Love Beetroot salad and the guided recipe for beetroot salad is one of our most frequently used recipes. More often than not there will always be some raw beetroot salad in the fridge to snack on so when I spotted the recipe for marinated beetroot salad on Quirky cooking’s blog, had to try it. It’s lovely. The beetroot has been marinating in the fridge overnight and is still crunchy and refreshing. The marinade is used as a dressing so dinner is just an assembly job. And there’s plenty leftover for another salad another day. Notes: halve beetroot before julienne into slices.
Recipe from road to loving my Thermomix’s blog. Great recipe, neat new way to use the pizza dough recipe from Basic cookbook. Filled with bacon cheese and herbs. Next time try to fill a bit more , maybe 2 teaspoons of mixture and use more spinach. The kids will love this as an alternative lunchbox item. Figured out it’s better to make double the pizza dough and refrigerate half for use another day. Can be made into bread rolls, grissini sticks, or even more pizza for snacks and lunchboxes.

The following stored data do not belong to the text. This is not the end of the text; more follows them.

/-- READ_COUNTERS returns what was latched at the last mark boundary; its CLEAR leaves what has been counted since (R515, R521).
READ_TRACE and READ_AUDIT return what is kept and change nothing; a discrepancy
of a port that is up takes the port to LOST, from where it retrains, in a global stop at RESUME (R493); one of a quadrant is the
quadrant's fault. -/
def Obligations.CountersTracesAndAudits : Prop :=
  (∀ (c : Cmd) (s : State), Runs 0x803 c s → pbits c.params 0 0 2 = 0 →
    let t := if c.tenant = 0 then pbits c.params 1 0 5 else c.tenant
    ∃ u, RepliesWith 0x803 c stOK (le 8 (sampledAt s) ++ bankBytes s.shown.ctr t) u (exec (.readCounters c) s) ∧
      (c.tenant ≠ 0 → u = takeNumber c s) ∧ (c.tenant = 0 → pbit c.params 0 2 = true →
        (∀ e ∈ u.shown.ctr.bank, e.1 / 16 ≠ t) ∧ (∀ e ∈ s.ctr.bank, e.1 / 16 ≠ t → e ∈ u.ctr.bank) ∧
        (∀ e ∈ u.ctr.bank, e.1 / 16 = t → ∃ v, (e.1, v) ∈ s.ctr.bank ∧
          e.2 = (v + 2 ^ 64 - tget 0 s.shown.ctr.bank e.1 % 2 ^ 64) % 2 ^ 64 ∧ e.2 ≠ 0))) ∧
  (∀ (c : Cmd) (s : State) (e : Nat × List Byte) (l : List (Nat × List Byte)), Runs 0x804 c s →
    let t := if c.tenant = 0 then pbits c.params 1 0 5 else c.tenant
    (tget {} s.ctr.trace (32 * pbits c.params 0 0 2 + t)).entries = e :: l →
    ∃ res, RepliesWith 0x804 c stOK (le 4 e.1 ++ res) (takeNumber c s) (exec (.readTrace c) s)) ∧
  (∀ (c : Cmd) (s : State), Runs 0x805 c s → ∃ res, RepliesWith 0x805 c stOK (le 8 (sampledAt s) ++ res) (takeNumber c s)
    (exec (.readAudit c) s)) ∧
  (∀ (k q v : Nat) (s : State), 2 ≤ k → q < 4 → exec (.auditDiscrepancy k q v) s = .next (quadrantFault 9 2 q 0 s)) ∧
  (∀ (k p v : Nat) (s : State), k < 2 → p < 96 → portUp s p = true → beingHandled s 3 p = false →
    ∃ u, exec (.auditDiscrepancy k p v) s = .next (settleHome (if stopped (linkLost p false u) then
          modPort p (fun x => { x with retrainDue := true }) (linkLost p false u)
        else if (linkLost p false u).err.fatal then linkLost p false u
        else startTraining p false (linkLost p false u))) ∧ u.mem = s.mem ∧ (∀ q, (portOf u q).phase = (portOf s q).phase) ∧
      beingHandled u 3 p = true)

/-- INTERRUPT_DELIVERY of the first ready source makes it ACTIVE on the core it goes to; END_OF_INTERRUPT by that core makes it
INACTIVE, or PENDING where it fired meanwhile, and by another core, or of a source that is not active, is counted alone. -/
def Obligations.InterruptsAreDeliveredAndEnded : Prop :=
  (∀ (i core : Nat) (s s' : State), intReady s i = true →
    s.intc.sources.any (fun e => intReady s e.1 && intBefore s e.1 i) = false → intTarget i s = (some core, s') →
    ∃ t, exec (.interruptDelivery i) s = .next t ∧ tget {} t.intc.sources i = { st := .active, core := core } ∧
      t.intc.recent.head? = some core ∧ (∀ j, j ≠ i → tget {} t.intc.sources j = tget {} s'.intc.sources j) ∧ t.mem = s'.mem) ∧
  (∀ (core i : Nat) (s : State), (tget {} s.intc.sources i).core = core →
    ((tget {} s.intc.sources i).st = .active → ∃ t, exec (.endOfInterrupt core i) s = .next t ∧
      (tget {} t.intc.sources i).st = .inactive ∧ { t with intc := { t.intc with sources := s.intc.sources } } = s) ∧
    ((tget {} s.intc.sources i).st = .activePending → ∃ t, exec (.endOfInterrupt core i) s = .next t ∧
      (tget {} t.intc.sources i).st = .pending ∧ { t with intc := { t.intc with sources := s.intc.sources } } = s)) ∧
  (∀ (core i : Nat) (s : State), ((tget {} s.intc.sources i).core ≠ core ∨ (tget {} s.intc.sources i).st = .inactive ∨
    (tget {} s.intc.sources i).st = .pending) → exec (.endOfInterrupt core i) s = .next (bumpDev 8 1 s))

/-- GET_ATTESTATION (R430, R449 to R451): another scope than a tenant's own is DENIED; while the generator does not serve it is
BUSY; otherwise the reply carries the piece at the clamped offset, of at most 896 bytes. A report the session holds for the same
nonce, scope and selection is served again; else it is built now and held: the chain, or the body signed over its digest. -/
def ClaimAttestation : Prop :=
  ∀ (c : Cmd) (s : State) (ss : Session), Runs 0x701 c s → sessionOf s c.session = some ss →
    let nonce := pnum c.params 0 32
    let scope := pbits c.params 36 0 5
    let select := min 1 (pbits c.params 36 5 2)
    let off := pnum c.params 32 4 / 128 * 128
    let echo := fun o => le 32 nonce ++ le 4 o ++ le 1 (scope + 32 * select) ++ zeros 3
    (c.tenant ≠ 0 → scope ≠ c.tenant →
      exec (.getAttestation c) s = .next (answer 0x701 c (echo off) (.done stDENIED []) (takeNumber c s))) ∧
    ((c.tenant = 0 ∨ scope = c.tenant) → s.sec.rngOk = false →
      exec (.getAttestation c) s = .next (answer 0x701 c (echo off) (.done stBUSY []) (takeNumber c s))) ∧
    ((c.tenant = 0 ∨ scope = c.tenant) → s.sec.rngOk = true → ∃ bytes t,
      (let o := min off ((bytes.length - 1) / 128 * 128)
       let piece := (bytes.drop o).take 896
       exec (.getAttestation c) s = .next (answer 0x701 c (echo off) (.whole stOK
         (echo o ++ le 4 bytes.length ++ le 2 piece.length ++ zeros 2 ++ piece)) t)) ∧
      t.mem = s.mem ∧ t.bind = s.bind ∧ t.sec = s.sec ∧ t.fields = s.fields ∧
      (∀ r, ss.report = some r → r.nonce = nonce → r.scope = scope → r.select = select →
        bytes = r.bytes ∧ t = takeNumber c s) ∧
      ((∀ r, ss.report = some r → ¬(r.nonce = nonce ∧ r.scope = scope ∧ r.select = select)) →
        (∃ x, sessionOf t c.session = some x ∧ x.report = some { nonce := nonce, scope := scope, select := select, bytes := bytes }) ∧
        (select = 1 → bytes = certChain ∧ t.draws = s.draws) ∧
        (select = 0 → bytes = reportBody (takeNumber c s) nonce scope ++
          identitySign (sm3 (reportBody (takeNumber c s) nonce scope)) (Config.free s.draws) ∧ t.draws = s.draws + 1)))

/-- SEAL_EXTENT (R434, R435) of an own granted extent that bears no seal, with a place in the tenant's list, begins the seal and
recalls its owned lines; of any other it is DENIED, and on a LOST strand DEGRADED (R476), with no effect. -/
def ClaimSealsBegin : Prop :=
  ∀ (c : Cmd) (s : State), Runs 0x702 c s →
    (extentAt s (pnum c.params 0 8) = none → RepliesWith 0x702 c stDENIED [] (takeNumber c s) (exec (.sealExtent c) s)) ∧
    (∀ e, extentAt s (pnum c.params 0 8) = some e →
      ((e.tenant ≠ c.tenant ∨ e.sealing.isSome = true ∨ e.st ≠ .granted ∨ 1024 ≤ sealsOf s c.tenant) →
        RepliesWith 0x702 c stDENIED [] (takeNumber c s) (exec (.sealExtent c) s)) ∧
      (e.tenant = c.tenant → e.sealing = none → e.st = .granted → sealsOf s c.tenant < 1024 →
        ((strandOf s (ppaStrand e.base)).lostUnit = true →
          RepliesWith 0x702 c stDEGRADED [] (takeNumber c s) (exec (.sealExtent c) s)) ∧
        ((strandOf s (ppaStrand e.base)).lostUnit = false →
          let begun : Seal :=
            { session := c.session, seq := c.seq, length := min (max 1 (pnum c.params 8 8)) (0x200000 * e.granules) }
          RepliesWith 0x702 c stOK [] (recallOwned e (modExtent e.base (fun e => { e with sealing := some begun }) (takeNumber c s)))
            (exec (.sealExtent c) s))))

/-- SEAL_HASH_COMPLETE (R435, R436): with no owned line and no write of the extent left, the digest over its lines is the seal's,
and COMMAND_DONE carries it; where a line reads poisoned or lost, the seal is given up and COMMAND_DONE says POISONED; until then
its owned lines are recalled and nothing is hashed. -/
def ClaimSealsEnd : Prop :=
  ∀ (base : Nat) (s : State) (e : Extent) (x : Seal),
    s.bind.extents.find? (fun e => e.base == base && e.st == .granted) = some e → e.sealing = some x → x.sealedAt = none →
    frozen s = false →
    (sealWaits (recallOwned e s) e = true → exec (.sealHashComplete base) s = .next (recallOwned e s)) ∧
    (sealWaits (recallOwned e s) e = false → ∀ s',
      (∀ ls, hashLines e.tenant ((x.length + 127) / 128) (lineOfPpa e.base) [] (recallOwned e s) = (some ls, s') →
        exec (.sealHashComplete base) s = .next (commandDone x.session x.seq 0x702 stOK
          (zeros 5 ++ digestBytes (sealDigest x.length ls)) (modExtent base (fun e => { e with sealing := some { x with
            sealedAt := some (fmt s'), digest := sealDigest x.length ls } }) s'))) ∧
      (hashLines e.tenant ((x.length + 127) / 128) (lineOfPpa e.base) [] (recallOwned e s) = (none, s') →
        exec (.sealHashComplete base) s = .next (commandDone x.session x.seq 0x702 stPOISONED []
          (modExtent base (fun e => { e with sealing := none }) s'))))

This recipe for Vietnamese chicken salad from the recipe community is absolutely divine! The fresh lime, teamed with the crunch of the nuts, the cooling mint and cucumber against the salty spicy chilli sauce. Love love love this recipe. Again another great use of shredded chicken. Loaded up the Varoma dish and tray with 1 kg of chicken breast to be used for sandwiches/ lunches during the week. And miss 14 and miss 8 gave it a big thumbs up. Ticks all boxes and can be made ahead.
Guided recipe for potato cakes from the basic cookbook is nice. Texture is like potato pancakes. Will try the hash brown recipes from the community next.